Joachim Gottschalk, Vorsitzender des MGV Loreley-Auel, beleuchtete die Problematik des Themas aus Sicht eines Vereinsvorsitzenden. So hat der Gesangsverein als Kulturträger der 230 Einwohner zählenden Gemeinde Auel ebenfalls mit Verfall zu kämpfen. So wurde aus dem Männergesangsverein vor etlichen Jahren eine Chorgemeinschaft mit 30 Mitgliedern, die mittlerweile um die Hälfte geschrumpft ist. Aber auch der Versuch die Gaststätte im Dorf zu erhalten hat hier eine ungewöhnliche Form. Denn 25 Wirte teilen sich die Wirtschaft das Jahr über in ehrenamtlicher Tätigkeit. Dieses Beispiel zeigt, dass neue Wege gegangen werden müssen, um der Entwicklung entgegenzuwirken.

Matthias Lammert Mitglied des Landtags und Vorsitzender der CDU Rhein-Lahn führte an, dass die Familie als wichtige Einheit zu sehen ist. Auch er sprach die schlechte Infrastruktur an, wie mangelhafte Straßen, fehlende DSL-Anbindung und der notwendige Ausbau der Bäderstraße in das Rhein-Main-Gebiet für Pendler. Lammert erinnerte sich, dass bereits seit 1999 über die Rheinbrücke diskutiert werde. Der Bau des Radweges von Kamp-Bornhofen nach Kestert nannte Lammert als Beispiel für das langsame Umsetzen von Maßnahmen. Es dauerte bisher ganze 4 Jahre. Ein weiterer Punkt ist das Thema Sicherheit, denn die hiesige Gegend sei, was die Besetzung von Polizei angehe, mehr als dürftig.

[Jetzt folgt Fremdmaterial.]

/-- NODE_REBUILD: a leaf whose frame returned an uncorrectable error is rebuilt from its checkpointed copy, which `flashOk` says the drives return; without a
valid one every block of its key range is poisoned (R135, R164). -/
def execNodeRebuild (vol low : Nat) (flashOk : Bool) (s : State) : Res :=
  .next <|
    match volAt s vol with
    | none => s
    | some v =>
      match poolAt s v.pool, v.leaves.find? (fun l => l.low == low) with
      | some p, some l =>
        let (d, s) := drawNat s
        let s := dramError s d 2
        match (if flashOk then flashExtents s v.pool vol v l.low l.high else none) with
        | some base =>
          let l' := rebuildLeaf s p vol v l base
          count (setBit (setVol s vol (fun v => { v with leaves := v.leaves.map (fun x => if x.low = low then { l' with low := l.low, high := l.high } else x) })) .mapEvent 1) 0x584
        | none => loseLeaf s v.pool vol v l
      | _, _ => s

end Sys2Proof.Machine
end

Dieter Claasen, Bürgermeister der Verbandsgemeinde Loreley, befürchtet ebenfalls den Wegzug der Bevölkerung. Da durch Arbeitsverlust die Menschen der Arbeit hinterherziehen müssen, verliere so die Gemeinde die dringend benötigte Einkommensteuer als Einnahmequelle. Folglich ergebe sich auch ein allgemeiner Wertverlust durch eine verhältnismäßig hohe Anzahl an leer stehenden Gebäuden. Hierbei räumt Claasen aber ein, dass es verschiedene Möglichkeiten von Förderungen gebe bei der Sanierung von Objekten. Als weiteren Punkt führt der Bürgermeister die Bildungspolitik an und fordert mehr Möglichkeiten zu schaffen, um verschieden Bildungsabschlüsse ortsnah zu erreichen.

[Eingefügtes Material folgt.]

-- ==== Sys2Proof/Machine/Rdma.lean ====
section
/-! DEFINITION. Packets and timers of the transport (R206 to R217, R219 to R223) and the rows of its CM messages (R204, R205). -/

namespace Sys2Proof.Machine

/-! ## Arrival and the context cache (R206) -/

/-- Packets of a group in its miss queue, and its fetches under way. -/
def missQueued (s : State) (g : Nat) : Nat :=
  (s.rdma.qps.map (fun e => if qpGroup e.2 = g then (e.2.waiting.filter (fun w => !w.1)).length else 0)).sum
def groupFetches (s : State) (g : Nat) : Nat :=
  (s.rdma.fetches.filter (fun i => ((qpAt s i).map (fun q => qpGroup q == g)).getD false)).length

/-- Queue pairs of a group that wait for a context start a fetch while fewer than 64 are outstanding. -/
def startFetches (s : State) (g : Nat) : State :=
  forAll s.rdma.qps (fun s e =>
    if qpGroup e.2 = g ∧ !e.2.waiting.isEmpty ∧ !(s.rdma.fetches.contains e.1) ∧ groupFetches s g < 64 then
      { s with rdma := { s.rdma with fetches := s.rdma.fetches ++ [e.1] } }
    else s) s

/-- A packet waits for its context: in the miss queue of 512 packets, or held at ingress (R182, R206). -/
def missPacket (s : State) (i : Nat) (q : Qp) (w : WaitPkt) : State :=
  let full := decide (512 ≤ missQueued s (qpGroup q)) || q.waiting.any (·.1)
  let s := qpCount s q 6
  let s := if full then ingressAdd s q.lane (waitPrio s w) (waitBytes w) else s
  startFetches (setQp s i (fun q => { q with waiting := q.waiting ++ [(full, w)] })) (qpGroup q)

/-- A packet for a queue pair arrives on its port: dropped and counted while the transport is off or in a state that accepts nothing
(Table 7.5), or one that does not accept it; waiting while its context is not cached. -/
def packetIn (s : State) (i : Nat) (request : Bool) (w : WaitPkt) (run : State → State) : State :=
  match qpAt s i with
  | none => s
  | some q =>
    if !(netPortAt s q.lane).link then s
    else
      let s := frameIn s q.lane
      let takes := q.state == .rts || q.state == .sqd || (q.state == .rtr && request)
      if !(flag s .qpCtrl 0) || !takes || ingressDrops s q.lane (waitPrio s w) then dropOther s q.lane
      else if q.cached && q.waiting.isEmpty then settleHost (run (touchQp s i))
      else missPacket s i q w

/-! ## Accepting request packets (R207, R208, R213 to R215) -/

/-- A SEND packet is delivered in PSN order: its message grows, and is complete with its last packet. -/
def deliverPkt (q : Qp) (p : Pkt) : Qp :=
  let m := (if p.first then [] else q.partialMsg) ++ p.payload
  if p.last then { q with partialMsg := [], delivered := q.delivered ++ [m] } else { q with partialMsg := m }

/-- ePSN advances over a contiguous run of accepted PSNs, delivering held SEND data in order (R213). -/
def advanceRun : Nat → Qp → Qp
  | 0, q => q
  | n + 1, q =>
    if q.accepted.contains q.epsn then
      let q := match q.held.find? (fun p => p.psn == q.epsn) with
        | some p => deliverPkt { q with held := q.held.filter (fun h => h.psn != p.psn) } p
        | none => q
      advanceRun n { q with accepted := q.accepted.filter (· != q.epsn), epsn := psnAdd q.epsn 1 }
    else q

Karl Heinz Goerke, Ortsbürgermeister von Reichenberg, berichtete ebenfalls von vielen Pendlern in seiner Gemeinde. Der Ort habe zudem noch ein strukturelles und finanzielles Problem, da er keinerlei Einkünfte generieren könne aus eigener Kraft. Man ist so von den Schlüsselzuweisungen abhängig. Er versuche Reichenberg "noch lebens- und liebenswert zu erhalten für die, die nach da sind", so Goerke. Durch Ehrenamtlichkeit und Freiwilligkeit erreiche man ein intaktes Miteinander und spare zudem der Gemeinde Gelder.

Die anschließende Diskussion zeigte einmal mehr, dass der Titel der Veranstaltung den Nagel auf den Kopf getroffen hat. Die eingangs erwähnten Probleme beschäftigen die Bürger und das täglich. So wurden die Themen auf sachliche Weise zum Teil mit Daten und Fakten seitens der Zuhörer unterlegt und den Politikern die Notwendigkeit zu handeln klargemacht. Der 59-jährige Werner Unkelbach aus Dahlheim sprach das Schlusswort mit dem Wunsch, dass er gerne seinen 70. Geburtstag auf der Rheinbrücke feiern möge. Den Teilnehmern des Podiums überreichte man als Dank "Tränen der Loreley" (Spirituose). Alle Anwesenden wurden zum Büffet, welches die Firma Bayer aus Niederwallmenach stellte, geladen. Christian Baldauf musste sich sputen, da er noch die letzte Fähre um 23.00 Uhr bekommen wollte.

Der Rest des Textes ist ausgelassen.